> _Action item_
Below are some records. Count the lines with "flagZ" in them and give nothing but the total.

Dataset entries:

-- ==== Sys2Proof/Machine/Pipeline.lean ====
section
/-! DEFINITION. The tick and the pitch composition (42_pitch_pipeline): REFRESH. -/

namespace Sys2Proof.Machine

/-- `BendTerm()` (R126). -/
def bendTerm (s : State) : Int :=
  asr (((s.modPitchBend.toNat : Int) - Config.bendCenter) * (s.pitchBendRange.toNat : Int)) 6

/-- The test of `Publish` (R128): the composed pitch changed, or a calibration change is pending. -/
def mustPublish (note : Int) (s : State) : Bool := decide (note ≠ s.currentNote.toInt) || s.dirty

/-- `Publish(note)` (R128). -/
def publish (note : Int) (s : State) : State :=
  { s with
    noteDacCode := if mustPublish note s then quantize s.cal note else s.noteDacCode
    currentNote := if mustPublish note s then BitVec.ofInt 32 note else s.currentNote
    dirty := if mustPublish note s then false else s.dirty }

/-- The nine steps of REFRESH (R125), in their order. -/
def refreshState (s : State) : State :=
  let s1 := glideStep s
  let note2 := s1.notePortamento.toInt + bendTerm s1 + s1.tuning.toInt
  let s3 := lfoStep s1
  let lfo := lfoWave s3.lfoPhase
  let note5 := note2 + vibratoTerm lfo s3
  let s6 := auxUpdate lfo s3
  let s7 := countdownStep s6
  let s8 := trigStep s7
  publish note5 s8

/-- REFRESH (R125). -/
def execRefresh (s : State) : Host.Outcome State Fault Refusal := silent (refreshState s)

end Sys2Proof.Machine
end

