-- ==== Sys2Proof/Laws/State.lean ====
section
/-! SUPPORT. What each update of the state does to each field, so that no later proof unfolds a record update. -/

namespace Sys2Proof.Machine

/-- The composed pitch of a REFRESH in this state (42_pitch_pipeline R126): what `refreshState` publishes. -/
def composedPitch (s : State) : Int :=
  (glideStep s).notePortamento.toInt + bendTerm s + s.tuning.toInt + vibratoTerm (lfoWave (s.lfoPhase + lfoIncrement s)) s


/-! `glideArm`, field by field. -/

@[simp] theorem glideArm_currentNote (note : Pitch) (amount : BitVec 7) (s : State) :
    (glideArm note amount s).currentNote = s.currentNote := rfl

@[simp] theorem glideArm_noteSource (note : Pitch) (amount : BitVec 7) (s : State) :
    (glideArm note amount s).noteSource = armedSource note amount s := rfl

@[simp] theorem glideArm_noteTarget (note : Pitch) (amount : BitVec 7) (s : State) :
    (glideArm note amount s).noteTarget = note := rfl

@[simp] theorem glideArm_notePortamento (note : Pitch) (amount : BitVec 7) (s : State) :
    (glideArm note amount s).notePortamento = s.notePortamento := rfl

@[simp] theorem glideArm_gate (note : Pitch) (amount : BitVec 7) (s : State) :
    (glideArm note amount s).gate = s.gate := rfl

@[simp] theorem glideArm_portamentoPhase (note : Pitch) (amount : BitVec 7) (s : State) :
    (glideArm note amount s).portamentoPhase = 0 := rfl

@[simp] theorem glideArm_portamentoPhaseIncrement (note : Pitch) (amount : BitVec 7) (s : State) :
    (glideArm note amount s).portamentoPhaseIncrement = armedIncrement note amount s := rfl

@[simp] theorem glideArm_portamentoExponentialShape (note : Pitch) (amount : BitVec 7) (s : State) :
    (glideArm note amount s).portamentoExponentialShape = decide (clampedAmount amount ≤ Config.portSplit) := rfl

@[simp] theorem glideArm_lfoPhase (note : Pitch) (amount : BitVec 7) (s : State) :
    (glideArm note amount s).lfoPhase = s.lfoPhase := rfl

@[simp] theorem glideArm_lfoPllPhaseIncrement (note : Pitch) (amount : BitVec 7) (s : State) :
    (glideArm note amount s).lfoPllPhaseIncrement = s.lfoPllPhaseIncrement := rfl

@[simp] theorem glideArm_modulationRate (note : Pitch) (amount : BitVec 7) (s : State) :
    (glideArm note amount s).modulationRate = s.modulationRate := rfl

@[simp] theorem glideArm_pitchBendRange (note : Pitch) (amount : BitVec 7) (s : State) :
    (glideArm note amount s).pitchBendRange = s.pitchBendRange := rfl

@[simp] theorem glideArm_vibratoRange (note : Pitch) (amount : BitVec 7) (s : State) :
    (glideArm note amount s).vibratoRange = s.vibratoRange := rfl

@[simp] theorem glideArm_tuning (note : Pitch) (amount : BitVec 7) (s : State) :
    (glideArm note amount s).tuning = s.tuning := rfl

@[simp] theorem glideArm_triggerDuration (note : Pitch) (amount : BitVec 7) (s : State) :
    (glideArm note amount s).triggerDuration = s.triggerDuration := rfl
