/-- The triangle stays in the signed 16-bit range (43_lfo R142). -/
theorem lfoWave_bounds (phase : Phase) : -32768 ≤ lfoWave phase ∧ lfoWave phase ≤ 32767 := by
  have hphase := phase.isLt
  have hfield := slice_toNat phase 15 17
  rw [lfoWave]
  split <;> omega

theorem bendTerm_eq (s : State) :
    bendTerm s = ((s.modPitchBend.toNat : Int) - 8192) * s.pitchBendRange.toNat / 2 ^ 6 := rfl

theorem bendTerm_bounds (s : State) : -32640 ≤ bendTerm s ∧ bendTerm s ≤ 32636 := by
  have hbend := s.modPitchBend.isLt
  have hrange := s.pitchBendRange.isLt
  have hproduct := scaled_between (v := (s.modPitchBend.toNat : Int) - 8192) (lo := -8192) (hi := 8191)
    (r := s.pitchBendRange.toNat) (m := 255) (by decide) (by decide) (by omega) (by omega)
  rw [bendTerm_eq]
  omega

/-- The range of the vibrato term for every value the triangle takes (43_lfo R143). -/
theorem vibratoTerm_bounds {lfo : Int} (h : -32768 ≤ lfo ∧ lfo ≤ 32767) (s : State) :
    -32385 ≤ vibratoTerm lfo s ∧ vibratoTerm lfo s ≤ 32384 := by
  have hwheel := s.modWheel.isLt
  have hrange := s.vibratoRange.isLt
  have hdepth := scaled_between (r := s.modWheel.toNat) (m := 127) (by decide) (by decide) h (by omega)
  have hproduct := scaled_between (r := s.vibratoRange.toNat) (m := 255) (by decide) (by decide) hdepth (by omega)
  rw [vibratoTerm, asr_eq_div]
  omega

theorem composedPitch_bounds (s : State) : -130561 ≤ composedPitch s ∧ composedPitch s ≤ 130561 := by
  have hglidel := BitVec.le_toInt (glideStep s).notePortamento
  have hglideu := BitVec.toInt_lt (x := (glideStep s).notePortamento)
  have htuningl := BitVec.le_toInt s.tuning
  have htuningu := BitVec.toInt_lt (x := s.tuning)
  have hbend := bendTerm_bounds s
  have hvibrato := vibratoTerm_bounds (lfoWave_bounds (s.lfoPhase + lfoIncrement s)) s
  rw [composedPitch]
  omega

/-- The composed pitch fits the 32 bits it is stored in. -/
theorem composedPitch_toInt (s : State) : (BitVec.ofInt 32 (composedPitch s)).toInt = composedPitch s := by
  have hbounds := composedPitch_bounds s
  exact toInt_ofInt_of_mem 31 _ (by omega) (by omega)

/-! Publishing (R128). -/

theorem mustPublish_eq_true_iff (note : Int) (s : State) :
    mustPublish note s = true ↔ note ≠ s.currentNote.toInt ∨ s.dirty = true := by
  rw [mustPublish, Bool.or_eq_true, decide_eq_true_eq]

theorem mustPublish_eq_false_iff (note : Int) (s : State) :
    mustPublish note s = false ↔ note = s.currentNote.toInt ∧ s.dirty = false := by
  rw [mustPublish, Bool.or_eq_false_iff, decide_eq_false_iff_not, not_not]

/-- The published pitch is the composed one: either it has just been stored, or it was the same before. -/
theorem refreshState_currentNote_toInt (s : State) : (refreshState s).currentNote.toInt = composedPitch s := by
  rw [refreshState_currentNote]
  split
  next => exact composedPitch_toInt s
  next hskip => exact ((mustPublish_eq_false_iff _ _).1 (Bool.eq_false_of_not_eq_true hskip)).1.symm

/-- A tick leaves no calibration change pending: either it has just been taken up, or there was none. -/
theorem refreshState_dirty_eq_false (s : State) : (refreshState s).dirty = false := by
  rw [refreshState_dirty]
  split
  next => rfl
  next hskip => exact ((mustPublish_eq_false_iff _ _).1 (Bool.eq_false_of_not_eq_true hskip)).2

theorem refreshState_noteDacCode_of_due {s : State} (h : composedPitch s ≠ s.currentNote.toInt ∨ s.dirty = true) :
    (refreshState s).noteDacCode = quantize s.cal (composedPitch s) := by
  rw [refreshState_noteDacCode, if_pos ((mustPublish_eq_true_iff _ _).2 h)]

theorem refreshState_noteDacCode_of_not_due {s : State} (hnote : composedPitch s = s.currentNote.toInt)
    (hdirty : s.dirty = false) : (refreshState s).noteDacCode = s.noteDacCode := by
  rw [refreshState_noteDacCode, (mustPublish_eq_false_iff _ _).2 ⟨hnote, hdirty⟩, if_neg Bool.false_ne_true]

/-- The composition of R126 in the fields that a tick leaves. -/
theorem composedPitch_eq (s : State) :
    composedPitch s = (refreshState s).notePortamento.toInt +
      ((s.modPitchBend.toNat : Int) - 8192) * s.pitchBendRange.toNat / 2 ^ 6 + s.tuning.toInt +
      lfoWave (refreshState s).lfoPhase * s.modWheel.toNat * s.vibratoRange.toNat / 2 ^ 15 := by
  rw [composedPitch, bendTerm_eq, vibratoTerm, asr_eq_div, refreshState_notePortamento, refreshState_lfoPhase,
    glideStep_notePortamento]
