-- ==== Sys2Proof/Machine/Core.lean ====
section
/-! DEFINITION. The machine the host reads. -/

def Sys2Proof.core : Host.Core :=
  { State := Sys2Proof.Machine.State, Fault := Sys2Proof.Machine.Fault,
    Refusal := Sys2Proof.Machine.Refusal, step := Sys2Proof.Machine.step, reset := Sys2Proof.Machine.State.reset }
end

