/-- R164: LD (X+d),n; that the displacement comes before the immediate is the spec's decision D15. -/
def Obligations.LdIndexedImm : Prop :=
  ∀ (s : State) (x : Idx) (d n : Byte),
    encode (.ldXdN x d n) = [x.escape, 0x36, d, n] ∧
    ∃ t, exec (.ldXdN x d n) s = .next t ∧ StoresOnly (s.idx x + d.signExtend 16) n s t

/-- R165: LD X,nn. -/
def Obligations.LdIdxImm : Prop :=
  ∀ (s : State) (nn : Word),
    (encode (.ldXNn .ix nn) = [0xDD, 0x21, hiByte nn, loByte nn] ∧ exec (.ldXNn .ix nn) s = .next { s with ix := nn }) ∧
    (encode (.ldXNn .iy nn) = [0xFD, 0x21, hiByte nn, loByte nn] ∧ exec (.ldXNn .iy nn) s = .next { s with iy := nn })

/-- R166, R57: LD X,(nn) takes the high byte from nn and the low byte from nn + 1 mod 2^16 (the spec's decision D16, log entry 6);
with WIDE_DATA_ORDER = LITTLE the two would change places. -/
def Obligations.LdIdxDirect : Prop :=
  ∀ (s : State) (nn : Word),
    (encode (.ldXDir .ix nn) = [0xDD, 0x2A, hiByte nn, loByte nn] ∧
      exec (.ldXDir .ix nn) s = .next { s with ix := joinBytes (s.readByte nn) (s.readByte (nn + 1)) }) ∧
    (encode (.ldXDir .iy nn) = [0xFD, 0x2A, hiByte nn, loByte nn] ∧
      exec (.ldXDir .iy nn) s = .next { s with iy := joinBytes (s.readByte nn) (s.readByte (nn + 1)) }) ∧
    s.readWide .little nn = joinBytes (s.readByte (nn + 1)) (s.readByte nn)

/-- R167: LD r,n after an escape byte loads B, C, D, E or A and neither reads nor writes X; that second bytes 0x26 and 0x2E are
unknown is the spec's decision D14. -/
def Obligations.LdRegImmEscaped : Prop :=
  ∀ (s : State) (x : Idx) (r : Reg8) (n : Byte),
    encode (.ldRNPrefixed x r n) = [x.escape, opByte 0b00 r.code 0b110, n] ∧
    (∃ t, exec (.ldRNPrefixed x r n) s = .next t ∧ LoadsReg8 r n s t) ∧
    ((Instr.ldRNPrefixed x r n).wf = true ↔ r ∈ [Reg8.b, .c, .d, .e, .a]) ∧
    decode [x.escape, 0x26, n] = .instr (x.unknownInstr 0x26) ∧ decode [x.escape, 0x2E, n] = .instr (x.unknownInstr 0x2E)

/-! ### The flag unit -/

/-- R132, R133, R134, R137, R138: the arithmetic derivation from R131's raw result, read through the flags of R32. -/
def Obligations.ArithmeticDerivation : Prop :=
  ∀ (a b : Byte) (cin sub : Bool),
    let raw : Int := if sub then (a.toNat : Int) - b.toNat - cin.toNat else (a.toNat : Int) + b.toNat + cin.toNat
    let res := (arith a b cin sub).1
    let f := (arith a b cin sub).2
    (res.toNat : Int) = raw % 256 ∧
    (flagC f = true ↔ if sub then raw < 0 else raw > 0xFF) ∧
    flagN f = sub ∧
    (flagZ f = true ↔ res = 0) ∧
    flagS f = res.getLsbD 7 ∧
    f.getLsbD 5 = false ∧ f.getLsbD 3 = false

/-- R136: PV is the overflow formula (the spec's decision D6), and the formula says that the signed result lies outside -128..127
(its inference). -/
def Obligations.OverflowIsSignedRange : Prop :=
  ∀ (a b : Byte) (cin sub : Bool),
    let res := (arith a b cin sub).1
    let signed : Int := if sub then a.toInt - b.toInt - cin.toNat else a.toInt + b.toInt + cin.toNat
    (flagPV (arith a b cin sub).2 = true ↔
      (if sub then a.getLsbD 7 ≠ b.getLsbD 7 else a.getLsbD 7 = b.getLsbD 7) ∧ res.getLsbD 7 ≠ a.getLsbD 7) ∧
    (flagPV (arith a b cin sub).2 = true ↔ signed < -128 ∨ 127 < signed)

/-- R135: H is the carry out of, or the borrow into, bit 3, and equals bit 4 of `a ^ b ^ raw'` with raw' the raw result mod 2^9
(the spec's decision D6). -/
def Obligations.HalfCarryIsBitFour : Prop :=
  ∀ (a b : Byte) (cin sub : Bool),
    let raw' : Nat := (rawResult a b cin sub % 512).toNat
    (flagH (arith a b cin sub).2 = true ↔
      if sub then ((a.toNat % 16 : Nat) : Int) - (b.toNat % 16 : Nat) - cin.toNat < 0
      else a.toNat % 16 + b.toNat % 16 + cin.toNat > 0xF) ∧
    flagH (arith a b cin sub).2 = (a.toNat ^^^ b.toNat ^^^ raw').testBit 4

/-- R140, R141, R142: the logical derivation; that it clears N is the spec's decision D7. -/
def Obligations.LogicalDerivation : Prop :=
  ∀ res : Byte,
    let f := (logic res).2
    (logic res).1 = res ∧
    (flagPV f = true ↔ ((res.getLsbD 0).toNat + (res.getLsbD 1).toNat + (res.getLsbD 2).toNat + (res.getLsbD 3).toNat +
      (res.getLsbD 4).toNat + (res.getLsbD 5).toNat + (res.getLsbD 6).toNat + (res.getLsbD 7).toNat) % 2 = 0) ∧
    (flagZ f = true ↔ res = 0) ∧ flagS f = res.getLsbD 7 ∧ flagC f = false ∧ flagH f = false ∧ flagN f = false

> _Output for this exercise_
2